START Supplied records

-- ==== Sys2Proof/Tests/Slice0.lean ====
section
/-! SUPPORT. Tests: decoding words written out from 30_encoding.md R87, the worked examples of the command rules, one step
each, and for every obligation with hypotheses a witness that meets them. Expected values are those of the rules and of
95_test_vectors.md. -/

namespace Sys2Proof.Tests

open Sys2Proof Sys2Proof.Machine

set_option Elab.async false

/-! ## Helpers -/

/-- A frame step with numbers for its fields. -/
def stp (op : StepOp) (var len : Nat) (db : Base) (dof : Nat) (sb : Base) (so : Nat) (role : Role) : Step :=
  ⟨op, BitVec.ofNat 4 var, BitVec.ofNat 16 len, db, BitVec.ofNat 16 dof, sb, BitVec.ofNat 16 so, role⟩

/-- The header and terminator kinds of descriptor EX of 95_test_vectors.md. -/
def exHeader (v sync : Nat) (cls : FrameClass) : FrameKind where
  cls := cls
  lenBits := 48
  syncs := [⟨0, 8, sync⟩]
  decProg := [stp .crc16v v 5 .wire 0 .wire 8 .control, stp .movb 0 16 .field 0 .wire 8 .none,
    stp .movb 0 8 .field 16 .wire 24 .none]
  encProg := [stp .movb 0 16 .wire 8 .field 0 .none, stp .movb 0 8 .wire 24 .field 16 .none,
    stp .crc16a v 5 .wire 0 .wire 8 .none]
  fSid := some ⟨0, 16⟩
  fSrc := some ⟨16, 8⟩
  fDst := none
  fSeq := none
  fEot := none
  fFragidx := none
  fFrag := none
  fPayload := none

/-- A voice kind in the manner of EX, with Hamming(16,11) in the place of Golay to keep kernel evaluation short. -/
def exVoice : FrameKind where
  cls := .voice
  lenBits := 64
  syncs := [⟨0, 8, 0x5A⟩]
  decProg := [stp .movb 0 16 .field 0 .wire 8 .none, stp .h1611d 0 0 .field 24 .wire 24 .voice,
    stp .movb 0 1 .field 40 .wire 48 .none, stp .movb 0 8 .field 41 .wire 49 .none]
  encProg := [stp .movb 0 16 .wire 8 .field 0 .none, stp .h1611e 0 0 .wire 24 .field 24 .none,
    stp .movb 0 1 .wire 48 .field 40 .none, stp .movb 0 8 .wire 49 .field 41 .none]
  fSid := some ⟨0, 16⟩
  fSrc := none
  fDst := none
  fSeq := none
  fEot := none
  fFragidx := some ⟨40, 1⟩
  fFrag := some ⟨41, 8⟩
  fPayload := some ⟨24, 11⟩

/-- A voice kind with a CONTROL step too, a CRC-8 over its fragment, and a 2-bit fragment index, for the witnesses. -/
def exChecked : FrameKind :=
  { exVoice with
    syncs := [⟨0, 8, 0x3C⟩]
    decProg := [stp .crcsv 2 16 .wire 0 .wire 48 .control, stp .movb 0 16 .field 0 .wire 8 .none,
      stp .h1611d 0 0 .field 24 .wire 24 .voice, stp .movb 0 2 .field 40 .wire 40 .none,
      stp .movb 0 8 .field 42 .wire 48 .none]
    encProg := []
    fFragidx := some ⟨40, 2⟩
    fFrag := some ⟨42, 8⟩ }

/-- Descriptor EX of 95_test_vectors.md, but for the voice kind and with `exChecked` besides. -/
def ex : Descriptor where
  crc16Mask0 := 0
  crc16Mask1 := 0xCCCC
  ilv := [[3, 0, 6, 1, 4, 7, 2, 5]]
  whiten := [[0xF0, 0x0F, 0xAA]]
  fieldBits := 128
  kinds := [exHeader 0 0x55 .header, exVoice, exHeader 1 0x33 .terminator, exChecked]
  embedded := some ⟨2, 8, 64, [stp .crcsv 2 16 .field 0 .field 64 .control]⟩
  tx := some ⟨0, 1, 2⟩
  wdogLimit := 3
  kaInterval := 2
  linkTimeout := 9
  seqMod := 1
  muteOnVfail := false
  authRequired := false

END Supplied records
START Supplied records

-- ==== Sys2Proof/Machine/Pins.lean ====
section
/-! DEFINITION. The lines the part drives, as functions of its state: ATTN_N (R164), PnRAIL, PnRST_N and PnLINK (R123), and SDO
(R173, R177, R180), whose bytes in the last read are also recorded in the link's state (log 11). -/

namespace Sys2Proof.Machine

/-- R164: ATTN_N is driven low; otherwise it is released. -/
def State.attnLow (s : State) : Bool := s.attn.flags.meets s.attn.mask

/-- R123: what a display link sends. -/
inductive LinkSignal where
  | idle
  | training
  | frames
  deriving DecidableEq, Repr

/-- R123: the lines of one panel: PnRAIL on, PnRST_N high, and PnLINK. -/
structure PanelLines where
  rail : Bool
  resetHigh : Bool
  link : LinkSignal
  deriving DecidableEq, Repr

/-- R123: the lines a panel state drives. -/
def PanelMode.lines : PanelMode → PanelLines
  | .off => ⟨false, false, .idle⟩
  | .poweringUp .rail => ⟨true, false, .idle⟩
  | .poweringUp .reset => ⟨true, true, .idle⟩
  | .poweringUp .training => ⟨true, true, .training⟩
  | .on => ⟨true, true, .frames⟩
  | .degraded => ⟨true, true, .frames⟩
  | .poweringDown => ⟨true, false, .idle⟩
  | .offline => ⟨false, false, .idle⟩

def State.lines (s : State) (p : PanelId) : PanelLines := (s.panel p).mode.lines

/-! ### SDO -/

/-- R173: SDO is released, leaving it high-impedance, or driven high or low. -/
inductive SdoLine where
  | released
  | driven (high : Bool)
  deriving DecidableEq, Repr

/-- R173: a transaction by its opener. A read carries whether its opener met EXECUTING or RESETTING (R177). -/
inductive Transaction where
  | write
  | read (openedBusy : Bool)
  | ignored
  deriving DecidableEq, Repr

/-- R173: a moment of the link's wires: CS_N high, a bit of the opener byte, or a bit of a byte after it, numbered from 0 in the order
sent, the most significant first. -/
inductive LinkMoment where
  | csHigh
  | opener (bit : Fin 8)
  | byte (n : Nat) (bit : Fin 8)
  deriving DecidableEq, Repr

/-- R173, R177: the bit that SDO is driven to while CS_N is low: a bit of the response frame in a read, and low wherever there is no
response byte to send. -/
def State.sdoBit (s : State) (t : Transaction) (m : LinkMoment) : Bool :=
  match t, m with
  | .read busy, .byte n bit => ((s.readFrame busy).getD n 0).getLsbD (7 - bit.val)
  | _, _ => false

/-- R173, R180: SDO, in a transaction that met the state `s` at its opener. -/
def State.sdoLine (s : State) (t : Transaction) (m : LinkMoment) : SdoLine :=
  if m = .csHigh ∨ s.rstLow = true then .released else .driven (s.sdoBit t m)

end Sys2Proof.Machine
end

END Supplied records

● **Required action**: Where in the records does the string "csHigh" appear? Copy every line that has it.

● **Your solution**:
  | csHigh
  if m = .csHigh ∨ s.rstLow = true then .released else .driven (s.sdoBit t m)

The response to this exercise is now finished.